A. Left panel: MCF7 cells were treated for 4 days with (+) or without (−) metformin in the presence of either vehicle (DMSO) or PARP inhibitor (PARP Inh). Right panel: MCF7 cells were treated for 4 days with (+) or without (−) metformin in the presence of a pan-caspase inhibitor (Q-Val-Asp-OPh, 10 µM) and either vehicle (DMSO) or PARP inhibitor (PARP Inh). The percentage of dead cells in each dish was obtained via trypan blue exclusion assay. A t-test was used to determine statistical differences between the indicated groups (* indicates a P value < 0.02; ** indicates a P value < 0.001). B. MCF7 cells stably expressing either a control shRNA (shLuc) or an shRNA targeting PARP1 (shPARP) were treated with metformin and pan-caspase inhibitor as indicated for either 2 days (left panel) or 3 days (right panel). The percentage of dead cells in each dish was obtained via trypan blue exclusion assay. C. Extracts from cells treated as in B were analyzed by western blotting for PARP1, cleaved caspase 7, full-length caspase 7, and β-actin.

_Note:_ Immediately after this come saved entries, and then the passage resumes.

-- ==== Sys2Proof/Tests/Slice0.lean ====
section
/-! SUPPORT. Tests of the model on fixed values, each expected value from the spec's rules or from its vectors
(95_test_vectors.md), and for each claim with hypotheses a witness that they can be met. -/

namespace Sys2Proof.Tests

open Sys2Proof Sys2Proof.Machine

/-! ### Ill-formed terms are refused -/

theorem test_read_with_data_ill_formed : Fields.wellFormed ⟨.read, .a, 3, 0x01⟩ = false := by decide
theorem test_step_on_chip_b_ill_formed : Fields.wellFormed ⟨.step, .b, 0, 0⟩ = false := by decide
theorem test_step_with_index_ill_formed : Fields.wellFormed ⟨.step, .a, 1, 0⟩ = false := by decide
theorem test_irq_on_chip_b_ill_formed : Fields.wellFormed ⟨.irq, .b, 0, 0⟩ = false := by decide
theorem test_irq_with_data_ill_formed : Fields.wellFormed ⟨.irq, .a, 0, 0xFF⟩ = false := by decide
theorem test_read_call_ill_formed : HostCall.wellFormed (.read .b 16) = false := by decide
theorem test_write_call_ill_formed : HostCall.wellFormed (.write .a 16 0) = false := by decide
theorem test_word_ill_formed :
    [0x2000#16, 0x0001, 0x6E82, 0x8001, 0x8100, 0x9000, 0xD000, 0xC0FF].map wordWellFormed = List.replicate 8 false := by
  decide
theorem test_word_well_formed :
    [0x1F00#16, 0x5E82, 0x4FFF, 0x8000, 0xC000].map wordWellFormed = List.replicate 5 true := by decide
theorem test_shared_position_ill_formed :
    PinMap.wellFormed { Params.reference.pinMap with p1Clk := ⟨.a, 1⟩ } = false := by decide
theorem test_same_flag_bit_ill_formed : Params.wellFormed { Params.reference with cbFlagBit := 1 } = false := by decide
theorem test_reference_parameters_well_formed : Params.reference.wellFormed = true := by decide

/-! ### Decoding: a word of every constructor, written out from 30_encoding.md R72 -/

theorem test_decode_reads_of_chip_a :
    [0x0000#16, 0x0100, 0x0200, 0x0300, 0x0400, 0x0500, 0x0600, 0x0700,
      0x0800, 0x0900, 0x0A00, 0x0B00, 0x0C00, 0x0D00, 0x0E00, 0x0F00].map decode =
    [Instr.rda0, .rda1, .rda2, .rda3, .rda4, .rda5, .rda6, .rda7,
      .rda8, .rda9, .rda10, .rda11, .rda12, .rda13, .rda14, .rda15].map .ok := by decide

theorem test_decode_writes_of_chip_a :
    [0x40FD#16, 0x4180, 0x4201, 0x4302, 0x4404, 0x4508, 0x4610, 0x4720,
      0x4840, 0x4955, 0x4AAA, 0x4B0F, 0x4CF0, 0x4D7F, 0x4E82, 0x4FFF].map decode =
    [Instr.wra0 0xFD, .wra1 0x80, .wra2 0x01, .wra3 0x02, .wra4 0x04, .wra5 0x08, .wra6 0x10, .wra7 0x20,
      .wra8 0x40, .wra9 0x55, .wra10 0xAA, .wra11 0x0F, .wra12 0xF0, .wra13 0x7F, .wra14 0x82, .wra15 0xFF].map .ok := by
  decide

theorem test_decode_reads_of_chip_b :
    [0x1000#16, 0x1100, 0x1200, 0x1300, 0x1400, 0x1500, 0x1600, 0x1700,
      0x1800, 0x1900, 0x1A00, 0x1B00, 0x1C00, 0x1D00, 0x1E00, 0x1F00].map decode =
    [Instr.rdb0, .rdb1, .rdb2, .rdb3, .rdb4, .rdb5, .rdb6, .rdb7,
      .rdb8, .rdb9, .rdb10, .rdb11, .rdb12, .rdb13, .rdb14, .rdb15].map .ok := by decide

theorem test_decode_writes_of_chip_b :
    [0x50FE#16, 0x5180, 0x5201, 0x5302, 0x5404, 0x5508, 0x5610, 0x5720,
      0x5840, 0x5955, 0x5AAA, 0x5B0F, 0x5CF0, 0x5D7F, 0x5E82, 0x5FFF].map decode =
    [Instr.wrb0 0xFE, .wrb1 0x80, .wrb2 0x01, .wrb3 0x02, .wrb4 0x04, .wrb5 0x08, .wrb6 0x10, .wrb7 0x20,
      .wrb8 0x40, .wrb9 0x55, .wrb10 0xAA, .wrb11 0x0F, .wrb12 0xF0, .wrb13 0x7F, .wrb14 0x82, .wrb15 0xFF].map .ok := by
  decide

theorem test_decode_step_and_irq : [0x8000#16, 0xC000].map decode = [Instr.step, .irq].map .ok := by decide

/-- The refused words of 95_test_vectors.md L2.6. -/
theorem test_decode_reserved_bit :
    [0x2000#16, 0x3E00, 0x6E82, 0xA000, 0xE000, 0xFFFF].map decode =
      List.replicate 6 (.error .reservedBit) := by decide

theorem test_decode_non_zero_field :
    [0x0001#16, 0x10FF, 0x8001, 0x8100, 0x9000, 0xC0FF, 0xD000].map decode =
      List.replicate 7 (.error .nonZeroField) := by decide

theorem test_table_word : decodeTableWord 16 0x5E82 = some (.wrb14 0x82) := by decide
theorem test_table_word_refused : decodeTableWord 16 0x2000 = none := by decide
theorem test_call_at_the_last_index : callInstr (.read .b 15) = .ok .rdb15 := by decide
theorem test_call_past_the_last_index : callInstr (.write .a 16 0x12) = .error .indexOutOfRange := by decide

/-! ### Meanings, on the reset state with the reference parameters -/

/-- The start state of the spec's vectors. -/
def start : State :=
  State.resetWith Params.reference

/-- The state after an instruction. -/
def after (i : Instr) (s : State) : State :=
  match exec i s with
  | .next t => t
  | _ => s

/-- The start state with the given flags and enables. -/
def startFlags (f e : BitVec 7) : State :=
  { start with chipB := { start.chipB with ifr := f, ier := e } }

/-- The start state with one input sample given. -/
def startLines (l : Lines) : State :=
  { start with inputs := [l] }

/-- All six inputs passive. -/
def allHigh : Lines :=
  ⟨true, true, true, true, true, true⟩

/-- V-A1 to V-A4: the ROM bank keeps the low 3 bits. -/
theorem test_wra0_masks :
    [0x05#8, 0xFF, 0x08, 0xF8].map (fun v => (after (.wra0 v) start).bank.romBank) = [5, 7, 0, 0] := by decide

theorem test_rda0 : (after .rda0 (after (.wra0 0xFD) start)).reply = .byte 0x05 := by decide

/-- V-A5. -/
theorem test_rda1 : (after .rda1 (after (.wra1 0xFF) start)).reply = .byte 0xFF := by decide

/-- V-A8, and the neighbouring slots stay. -/
theorem test_wra2 :
    let t := after (.wra2 0xAB) start
    (after .rda2 t).reply = .byte 0xAB ∧ t.chipA.reg[1] = 0 ∧ t.chipA.reg[3] = 0 := by decide

/-- V-A9: the slot is written and the read is a draw. -/
theorem test_wra4 : (after (.wra4 0xAB) start).chipA.reg[4] = 0xAB := by decide

theorem test_rda4_draws : (after .rda4 start).draws = 1 ∧ (after .rda4 start).chipA = start.chipA := by decide

/-- V-A11, V-A12: chip A has no IFR and no IER. -/
theorem test_rda13 : (after .rda13 (after (.wra13 0x7F) start)).reply = .byte 0x7F := by decide

theorem test_wra14_leaves_ier :
    (after (.wra14 0x82) start).chipB.ier = 0 ∧ (after .rda14 (after (.wra14 0x82) start)).reply = .byte 0x82 := by decide

/-- V-B1: the CA flag is cleared and the CB flag kept. -/
theorem test_rdb1 :
    let s := { startFlags 0x12 0 with chipB := { (startFlags 0x12 0).chipB with rbA := 0x5A } }
    (after .rdb1 s).reply = .byte 0x5A ∧ (after .rdb1 s).chipB.ifr = 0x10 := by decide

/-- V-B2 and V-B4. -/
theorem test_rdb0 :
    (after .rdb0 (startFlags 0x12 0)).chipB.ifr = 0x02 ∧ (after .rdb0 (startFlags 0x6D 0)).chipB.ifr = 0x6D := by decide

/-- V-B5: the readback is the last step's. -/
theorem test_wrb1 :
    let t := after (.wrb1 0xFE) start
    t.chipB.outA = 0xFE ∧ (after .rdb1 t).reply = .byte 0x00 := by decide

Figure 5. Metformin-induced mitochondrial enlargement is associated with PARP-dependent cell death

A. MCF7 cells were treated with or without (Control) metformin for 2.5 days in the presence of vehicle (No Inhibitor), pan-caspase inhibitor, PARP inhibitor, or both pan-caspase inhibitor and PARP inhibitor. Phase contrast photomicrographs were taken at 200X magnification. B. MCF7 cells expressing pAcGFP1-Mito were treated as in A and observed by confocal microscopy. C. MCF7 cells stably expressing either a control shRNA (shLuc) or an shRNA targeting PARP1 (shPARP) were treated for 2 days with or without metformin in the presence of DMSO (Vehicle) or caspase inhibitor. Phase contrast photomicrographs were taken as in A.

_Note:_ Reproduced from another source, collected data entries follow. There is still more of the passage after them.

-- ==== Sys2Proof/Syntax.lean ====
section
/-! DEFINITION. Syntax.lean: the host's operations as syntax. One constructor of `Instr` per row of
spec/opcode_table.json (30_encoding.md R56), the operand types of R59, and the command the host sends (R57). -/

namespace Sys2Proof

/-- An address descriptor (30_encoding.md R59): "tagged union/sum type over exactly the two shapes". The
numeric fields are naturals, so that the range checks of 40_checksum_address.md R68 can fail. -/
inductive AddressDesc where
  | short (primaryMaster : Bool) (slave : Nat)
  | long (primaryMaster slaveBurst : Bool) (mfgId deviceType identificationNumber : Nat) (broadcast : Bool)
deriving DecidableEq, Repr

/-- An outbound frame descriptor (30_encoding.md R59). It has no checksum field: the encoder computes it. -/
structure FrameDesc where
  frameType : Nat
  address : AddressDesc
  command : Nat
  payload : List Byte
deriving DecidableEq, Repr

/-- The operand of RESET (70_reset_and_hazards.md R111): each field may be omitted and then takes its default. -/
structure ConfigOperand where
  minPre : Option Nat := none
  maxPre : Option Nat := none
  maxBc : Option Nat := none
  rxCap : Option Capacity := none
  bcast : Option BcastDevType := none
deriving DecidableEq, Repr

/-- The operations of 30_encoding.md R56, in the order of the table, with their operands. -/
inductive Instr where
  | reset (cfg : ConfigOperand)
  | checksum (bytes : List Byte)
  | encodeAddress (a : AddressDesc)
  | encode (f : FrameDesc) (npre : Nat)
  | feed (bytes : List Byte)
  | nextFrame
  | wants
  | advance (n : Nat)
  | compact
deriving DecidableEq, Repr

/-- The typed values that travel beside the operation code (30_encoding.md R57), one lane per operand kind.
An operation reads its own lanes and no other. DESIGN CHOICE (log 5): the lanes. -/
structure Operands where
  cfg : ConfigOperand
  bytes : List Byte
  address : AddressDesc
  frame : FrameDesc
  npre : Nat
  count : Nat
deriving DecidableEq, Repr

/-- Lanes that carry nothing: every field omitted, empty, false or 0. DESIGN CHOICE (log 5). -/
def Operands.idle : Operands :=
  { cfg := {}, bytes := [], address := .short false 0,
    frame := { frameType := 0, address := .short false 0, command := 0, payload := [] }, npre := 0, count := 0 }

/-- A command in format HOP8 (30_encoding.md R57): the operation code, its operands beside it, and whether
the host began it while another operation was in progress on the same session
(70_reset_and_hazards.md R115; DESIGN CHOICE, log 6). -/
structure Command where
  op : Byte
  operands : Operands
  overlapping : Bool
deriving DecidableEq, Repr

/-- Why an operation is refused (60_exceptions.md R97). -/
inductive RefusalReason where
  /-- FEED would leave more unconsumed bytes than a finite `RX_CAP` (42_stream_parser.md R90). -/
  | rxOverflow
  /-- The operation code selects no operation (30_encoding.md R58). -/
  | badOpcode
  /-- RESET with a configuration that breaks 10_state.md R20. -/
  | illegalConfig
  /-- An operation begun on a session while another is in progress on it (70_reset_and_hazards.md R115). -/
  | concurrentInvocation
  /-- A parser operation on a session that no RESET has created (70_reset_and_hazards.md R113). -/
  | noSession
deriving DecidableEq, Repr

/-- The pseudo-operations of 30_encoding.md R62. -/
inductive PseudoOp where
  | resync
  | resetParse
deriving DecidableEq, Repr

end Sys2Proof
end

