-- ==== Sys2Proof/Tests/Slice0.lean ====
section
/-! SUPPORT. Tests/Slice0.lean: the checks of WellFormed with an ill-formed term each, the operation codes bit by bit, small
one-step tests whose expected results are the vectors of 95_test_vectors.md (named in each test), and for every
obligation with hypotheses a state and operands that meet them (`witness_<obligation>`). -/

namespace Sys2Proof.Tests

open Sys2Proof Sys2Proof.Machine

/-! ## Helpers -/

/-- A created session with configuration `c` whose buffer holds `bytes`, none of them scanned yet. -/
def holding (c : Config) (bytes : List Byte) : State :=
  { State.reset with session := (Session.fresh c).append bytes }

/-- The state after the scan of those bytes. -/
def scanned (c : Config) (bytes : List Byte) : State :=
  { State.reset with session := ((Session.fresh c).append bytes).scan.1 }

/-- The result a step from a state without results returns. -/
def result (o : Host.Outcome State Fault Refusal) : Option Result :=
  match o with
  | .next t => t.results.head?
  | _ => none

/-- What a step leaves of the session: state, preamble count, cursor and unconsumed bytes. -/
def summary (o : Host.Outcome State Fault Refusal) : Option (ParseState × Nat × Nat × List Byte) :=
  match o with
  | .next t => some (t.session.st, t.session.pcount, t.session.cur, t.session.avail)
  | _ => none

/-- What a step leaves of the marks: the session's mark and the reasons. -/
def marks (o : Host.Outcome State Fault Refusal) : Option (Bool × List RefusalReason) :=
  match o with
  | .next t => some (t.session.refused, t.refusals)
  | _ => none

def cfgMaxBc4 : Config := { Config.default with maxBc := 4#8 }
def cfgCap8 : Config := { Config.default with maxBc := 8#8, rxCap := .bytes 8 }
def cfgMaxPre2 : Config := { Config.default with maxPre := 2 }
def cfgZero : Config := { Config.default with bcast := .zero }

/-- Packet `PA` of 95_test_vectors.md. -/
def packetA : List Byte := [0xFF#8, 0xFF#8, 0x02#8, 0x80#8, 0x00#8, 0x00#8, 0x82#8]

/-- The descriptor of `PA` (V-E1). -/
def frameA : FrameDesc := { frameType := 0x02, address := .short true 0, command := 0, payload := [] }

/-- The frame of `PA` (V-P1). -/
def parsedA : ParsedFrame :=
  { frameType := 0x02#8, address := [0x80#8], command := 0x00#8, byteCount := 0x00#8, payload := [], checksum := 0x82#8 }

theorem holding_inv {c : Config} {bytes : List Byte} (hp : c.minPre ≤ c.maxPre)
    (hc : capAdmits c.rxCap (max 5 c.maxBc.toNat) = true) (hb : capAdmits c.rxCap bytes.length = true) :
    (holding c bytes).Inv :=
  Session.Inv_append (Session.Inv_fresh hp hc) bytes (by simpa using hb)

theorem scanned_inv {c : Config} {bytes : List Byte} (hp : c.minPre ≤ c.maxPre)
    (hc : capAdmits c.rxCap (max 5 c.maxBc.toNat) = true) (hb : capAdmits c.rxCap bytes.length = true) :
    (scanned c bytes).Inv :=
  (Session.scan_inv _ (holding_inv hp hc hb)).1

/-! ## WellFormed -/

theorem test_wf_slave : ¬ (AddressDesc.short true 64).WellFormed := by decide
theorem test_wf_slave_top : (AddressDesc.short true 63).WellFormed := by decide
theorem test_wf_mfgId : ¬ (AddressDesc.long true false 64 0 0 false).WellFormed := by decide
theorem test_wf_deviceType : ¬ (AddressDesc.long true false 0 256 0 false).WellFormed := by decide
theorem test_wf_identificationNumber : ¬ (AddressDesc.long true false 0 0 16777216 true).WellFormed := by decide
theorem test_wf_long_top : (AddressDesc.long true false 63 255 16777215 true).WellFormed := by decide
theorem test_wf_short_width : ¬ (Instr.encode ⟨0x82, .short true 0, 0, []⟩ 2).WellFormed := by decide
theorem test_wf_long_width :
    ¬ (Instr.encode ⟨0x06, .long true false 10 100 1193046 false, 0, []⟩ 2).WellFormed := by
  decide
theorem test_wf_frame_type : ¬ (Instr.encode ⟨0x01, .short true 0, 0, []⟩ 2).WellFormed := by decide
theorem test_wf_address : ¬ (Instr.encode ⟨0x02, .short true 64, 0, []⟩ 2).WellFormed := by decide
theorem test_wf_frame_command : ¬ (Instr.encode ⟨0x02, .short true 0, 256, []⟩ 2).WellFormed := by decide
theorem test_wf_payload : ¬ (Instr.encode ⟨0x02, .short true 0, 0, List.replicate 256 0x00#8⟩ 2).WellFormed :=
  fun h => by
    have hp : (List.replicate 256 0x00#8).length ≤ 255 := h.1.2.2.2
    rw [List.length_replicate] at hp
    omega
theorem test_wf_preamble : ¬ (Instr.encode ⟨0x02, .short true 0, 0, []⟩ 1).WellFormed := by decide
theorem test_wf_frame : (Instr.encode ⟨0x02, .short true 0, 255, [0xFF#8]⟩ 2).WellFormed := by decide
theorem test_wf_encode_address : ¬ (Instr.encodeAddress (.short false 64)).WellFormed := by decide
theorem test_wf_preamble_bounds : ¬ (Instr.reset { minPre := some 5, maxPre := some 4 }).WellFormed := by decide
theorem test_wf_min_over_default : ¬ (Instr.reset { minPre := some 33 }).WellFormed := by decide
theorem test_wf_max_bc : ¬ (Instr.reset { maxBc := some 256 }).WellFormed := by decide
theorem test_wf_capacity : ¬ (Instr.reset { rxCap := some (.bytes 8) }).WellFormed := by decide
theorem test_wf_capacity_address : ¬ (Instr.reset { maxBc := some 0, rxCap := some (.bytes 4) }).WellFormed := by decide
theorem test_wf_defaults : (Instr.reset {}).WellFormed := by decide
theorem test_wf_command_code : ¬ (commandOfWord 0x15).WellFormed := by decide
theorem test_wf_command_overlapping : ¬ Command.WellFormed { commandOfWord 0x12 with overlapping := true } := by decide
theorem test_wf_command_lane :
    ¬ Command.WellFormed { commandOfWord 0x12 with operands := { Operands.idle with count := 1 } } := by decide
theorem test_wf_command : (commandOfWord 0x12).WellFormed := by decide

Figure 6. Metformin stimulates PAR synthesis in sensitive cells

A. MCF7 (left panel) or MDA-MB-231 (right panel) cells were treated with (Met) or without (Con) metformin for 2.5 days and then PAR (red) was detected by immunofluorescence using confocal microscopy. Nuclei (blue) were stained with DAPI. B. MCF7 cells were treated with or without metformin in the presence of DMSO or PARP inhibitor for 2.5 days. PAR (red) and nuclei (blue) were detected as described in A.

Figure 7. AIF plays a role in mediating sensitivity to metformin and the drug promotes AIF release from mitochondria and uptake into nuclei

A. MCF7 cells were treated with or without metformin in the presence or absence of PARP inhibitor for 2.5 days. Cells were then fixed and immunofluorescence was used to detect endogenous AIF (green signal). B. MCF7 cells were treated with (Met) or without (Con) metformin for 2.5 days and then nuclear levels of AIF were examined by western blotting. Sp1, a transcription factor, was used as a nuclear marker and loading control. C. MCF7 cells were transfected with an siRNA that targets AIF (siAIF) or a non-targeted control siRNA (Scramble). One day after transfection the cells were treated with (M) or without metformin (C) and treated with vehicle (DMSO) or pan-caspase inhibitor (Casp Inh). After 3 days the cells were harvested and analyzed by western blotting to detect AIF or β-actin. D. The number of live and dead cells in cultures transfected and treated as described in B was determined by trypan blue exclusion assays. A t-test was used to determine statistical differences between the indicated groups (* indicates a P value < 0.05).